The brutal battle and Lily’s shrills of pain had commanded the attention of the entire farm. Her heart shattering cries even drew Wyatt from the kitchen to the porch. With the massive dust cloud surrounding the sc
uffle, he could not see clearly, though. “What’s goin’ on?” he asked his mother, looking confused.
“Maya’s fightin’ with your fatha’! Go help ’em!” Emily screamed.
“What do you want me to do?”
“Get the whip!”
“Whip?” he asked, looking confused. “What whip?”
“It’s hangin’ in the barn!”
“But I don’t wanna whip Miss Maya!”
Wyatt’s neck cracked from the force of his mother’s hand across his face. “Don’t you dare disrespect me, you worthless heathen!”
Wyatt held his aching cheek, his chest heaving as he glared at his mother with disdain.
“NOW DO WHAT I SAY!” Emily screamed, shoving him.

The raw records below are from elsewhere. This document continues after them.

/-! ## modCol -/

@[simp] theorem State.modCol_clk (s : State) (m : Nat) (f : Column → Column) : (s.modCol m f).clk = s.clk := rfl
@[simp] theorem State.modCol_mem (s : State) (m : Nat) (f : Column → Column) : (s.modCol m f).mem = s.mem := rfl
@[simp] theorem State.modCol_poison (s : State) (m : Nat) (f : Column → Column) : (s.modCol m f).poison = s.poison := rfl
@[simp] theorem State.modCol_bus (s : State) (m : Nat) (f : Column → Column) : (s.modCol m f).bus = s.bus := rfl
@[simp] theorem State.modCol_stlb (s : State) (m : Nat) (f : Column → Column) : (s.modCol m f).stlb = s.stlb := rfl
@[simp] theorem State.modCol_icache (s : State) (m : Nat) (f : Column → Column) : (s.modCol m f).icache = s.icache := rfl
@[simp] theorem State.modCol_cols (s : State) (m : Nat) (f : Column → Column) : (s.modCol m f).cols = AMap.set s.cols m (f (s.col m)) := rfl
@[simp] theorem State.modCol_cores (s : State) (m : Nat) (f : Column → Column) : (s.modCol m f).cores = s.cores := rfl
@[simp] theorem State.modCol_teams (s : State) (m : Nat) (f : Column → Column) : (s.modCol m f).teams = s.teams := rfl
@[simp] theorem State.modCol_grids (s : State) (m : Nat) (f : Column → Column) : (s.modCol m f).grids = s.grids := rfl
@[simp] theorem State.modCol_queues (s : State) (m : Nat) (f : Column → Column) : (s.modCol m f).queues = s.queues := rfl
@[simp] theorem State.modCol_windows (s : State) (m : Nat) (f : Column → Column) : (s.modCol m f).windows = s.windows := rfl
@[simp] theorem State.modCol_sched (s : State) (m : Nat) (f : Column → Column) : (s.modCol m f).sched = s.sched := rfl
@[simp] theorem State.modCol_cmdSeq (s : State) (m : Nat) (f : Column → Column) : (s.modCol m f).cmdSeq = s.cmdSeq := rfl
@[simp] theorem State.modCol_k (s : State) (m : Nat) (f : Column → Column) : (s.modCol m f).k = s.k := rfl
@[simp] theorem State.modCol_nvm (s : State) (m : Nat) (f : Column → Column) : (s.modCol m f).nvm = s.nvm := rfl
@[simp] theorem State.modCol_cool (s : State) (m : Nat) (f : Column → Column) : (s.modCol m f).cool = s.cool := rfl
@[simp] theorem State.modCol_scanAt (s : State) (m : Nat) (f : Column → Column) : (s.modCol m f).scanAt = s.scanAt := rfl
@[simp] theorem State.modCol_hbmReady (s : State) (m : Nat) (f : Column → Column) : (s.modCol m f).hbmReady = s.hbmReady := rfl
@[simp] theorem State.modCol_released (s : State) (m : Nat) (f : Column → Column) : (s.modCol m f).released = s.released := rfl
@[simp] theorem State.modCol_schedRw (s : State) (m : Nat) (f : Column → Column) : (s.modCol m f).schedRw = s.schedRw := rfl
@[simp] theorem State.modCol_focus (s : State) (m : Nat) (f : Column → Column) : (s.modCol m f).focus = s.focus := rfl
@[simp] theorem State.modCol_cycle (s : State) (m : Nat) (f : Column → Column) : (s.modCol m f).cycle = s.cycle := rfl
@[simp] theorem State.modCol_conflict (s : State) (m : Nat) (f : Column → Column) : (s.modCol m f).conflict = s.conflict := rfl
@[simp] theorem State.modCol_agenda (s : State) (m : Nat) (f : Column → Column) : (s.modCol m f).agenda = s.agenda := rfl
@[simp] theorem State.modCol_periodAt (s : State) (m : Nat) (f : Column → Column) : (s.modCol m f).periodAt = s.periodAt := rfl
@[simp] theorem State.modCol_readAt (s : State) (m : Nat) (f : Column → Column) : (s.modCol m f).readAt = s.readAt := rfl
@[simp] theorem State.modCol_freeCtr (s : State) (m : Nat) (f : Column → Column) : (s.modCol m f).freeCtr = s.freeCtr := rfl

/-! ## modQueue -/

@[simp] theorem State.modQueue_clk (s : State) (q : Nat) (f : Queue → Queue) : (s.modQueue q f).clk = s.clk := rfl
@[simp] theorem State.modQueue_mem (s : State) (q : Nat) (f : Queue → Queue) : (s.modQueue q f).mem = s.mem := rfl
@[simp] theorem State.modQueue_poison (s : State) (q : Nat) (f : Queue → Queue) : (s.modQueue q f).poison = s.poison := rfl
@[simp] theorem State.modQueue_bus (s : State) (q : Nat) (f : Queue → Queue) : (s.modQueue q f).bus = s.bus := rfl
@[simp] theorem State.modQueue_stlb (s : State) (q : Nat) (f : Queue → Queue) : (s.modQueue q f).stlb = s.stlb := rfl
@[simp] theorem State.modQueue_icache (s : State) (q : Nat) (f : Queue → Queue) : (s.modQueue q f).icache = s.icache := rfl
@[simp] theorem State.modQueue_cols (s : State) (q : Nat) (f : Queue → Queue) : (s.modQueue q f).cols = s.cols := rfl
@[simp] theorem State.modQueue_cores (s : State) (q : Nat) (f : Queue → Queue) : (s.modQueue q f).cores = s.cores := rfl
@[simp] theorem State.modQueue_teams (s : State) (q : Nat) (f : Queue → Queue) : (s.modQueue q f).teams = s.teams := rfl
@[simp] theorem State.modQueue_grids (s : State) (q : Nat) (f : Queue → Queue) : (s.modQueue q f).grids = s.grids := rfl
@[simp] theorem State.modQueue_queues (s : State) (q : Nat) (f : Queue → Queue) : (s.modQueue q f).queues = AMap.set s.queues q (f (s.queue q)) := rfl
@[simp] theorem State.modQueue_windows (s : State) (q : Nat) (f : Queue → Queue) : (s.modQueue q f).windows = s.windows := rfl
@[simp] theorem State.modQueue_sched (s : State) (q : Nat) (f : Queue → Queue) : (s.modQueue q f).sched = s.sched := rfl
@[simp] theorem State.modQueue_cmdSeq (s : State) (q : Nat) (f : Queue → Queue) : (s.modQueue q f).cmdSeq = s.cmdSeq := rfl
@[simp] theorem State.modQueue_k (s : State) (q : Nat) (f : Queue → Queue) : (s.modQueue q f).k = s.k := rfl
@[simp] theorem State.modQueue_nvm (s : State) (q : Nat) (f : Queue → Queue) : (s.modQueue q f).nvm = s.nvm := rfl
@[simp] theorem State.modQueue_cool (s : State) (q : Nat) (f : Queue → Queue) : (s.modQueue q f).cool = s.cool := rfl
@[simp] theorem State.modQueue_scanAt (s : State) (q : Nat) (f : Queue → Queue) : (s.modQueue q f).scanAt = s.scanAt := rfl
@[simp] theorem State.modQueue_hbmReady (s : State) (q : Nat) (f : Queue → Queue) : (s.modQueue q f).hbmReady = s.hbmReady := rfl
@[simp] theorem State.modQueue_released (s : State) (q : Nat) (f : Queue → Queue) : (s.modQueue q f).released = s.released := rfl
@[simp] theorem State.modQueue_schedRw (s : State) (q : Nat) (f : Queue → Queue) : (s.modQueue q f).schedRw = s.schedRw := rfl
@[simp] theorem State.modQueue_focus (s : State) (q : Nat) (f : Queue → Queue) : (s.modQueue q f).focus = s.focus := rfl
@[simp] theorem State.modQueue_cycle (s : State) (q : Nat) (f : Queue → Queue) : (s.modQueue q f).cycle = s.cycle := rfl
@[simp] theorem State.modQueue_conflict (s : State) (q : Nat) (f : Queue → Queue) : (s.modQueue q f).conflict = s.conflict := rfl
@[simp] theorem State.modQueue_agenda (s : State) (q : Nat) (f : Queue → Queue) : (s.modQueue q f).agenda = s.agenda := rfl
@[simp] theorem State.modQueue_periodAt (s : State) (q : Nat) (f : Queue → Queue) : (s.modQueue q f).periodAt = s.periodAt := rfl
@[simp] theorem State.modQueue_readAt (s : State) (q : Nat) (f : Queue → Queue) : (s.modQueue q f).readAt = s.readAt := rfl
@[simp] theorem State.modQueue_freeCtr (s : State) (q : Nat) (f : Queue → Queue) : (s.modQueue q f).freeCtr = s.freeCtr := rfl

Wyatt stumbled slightly and caught himself before he fell down the porch steps. As he went in search of the whip, his secret hatred for his mother was running rampant on his mind. From the time he could comprehend words, he knew his mother equally loathed him. He could not ever recall her telling him that she loved him. But he had most certainly internalized the countless times she had told him that he was a regretful unwanted mistake. The pain of her words was now embedded in his nerves, muscles, and every bone in his body. His body was one that his mother had only ever touched with the sting of a leather strap, and never the warmth of a motherly embrace. Her constant belittling and brutality had caused Wyatt’s hatred for her to fester in his soul for sixteen years. His mother’s callousness was the reason he looked forward to working with Maya in the barn every morning before school. She never failed to greet him and his brothers with a smile and a much-needed hug. He loved that Maya even spoke to them like they were human. Her warmth and simple affections were the antidote for the constant mental poison his mother injected into his mind that sometimes made Wyatt want to hang himself. Maya’s loving motherly medicine was indeed his saving grace. Now, here his mother was, asking him to brutalize the only woman on the farm who had ever shown him any compassion. The thought of such a thing had Wyatt seething inside by the time he found the whip. His mother’s blow to his face seemed to have caused sixteen years of simmering anger to transition into a boiling rage. As he yanked the old, dried out whip off the wall, that rage was now ready to erupt with volcanic force. He stormed out of the barn with it, wishing it was his mother’s back he could lash it across nonstop, until he stripped the demon from her soul.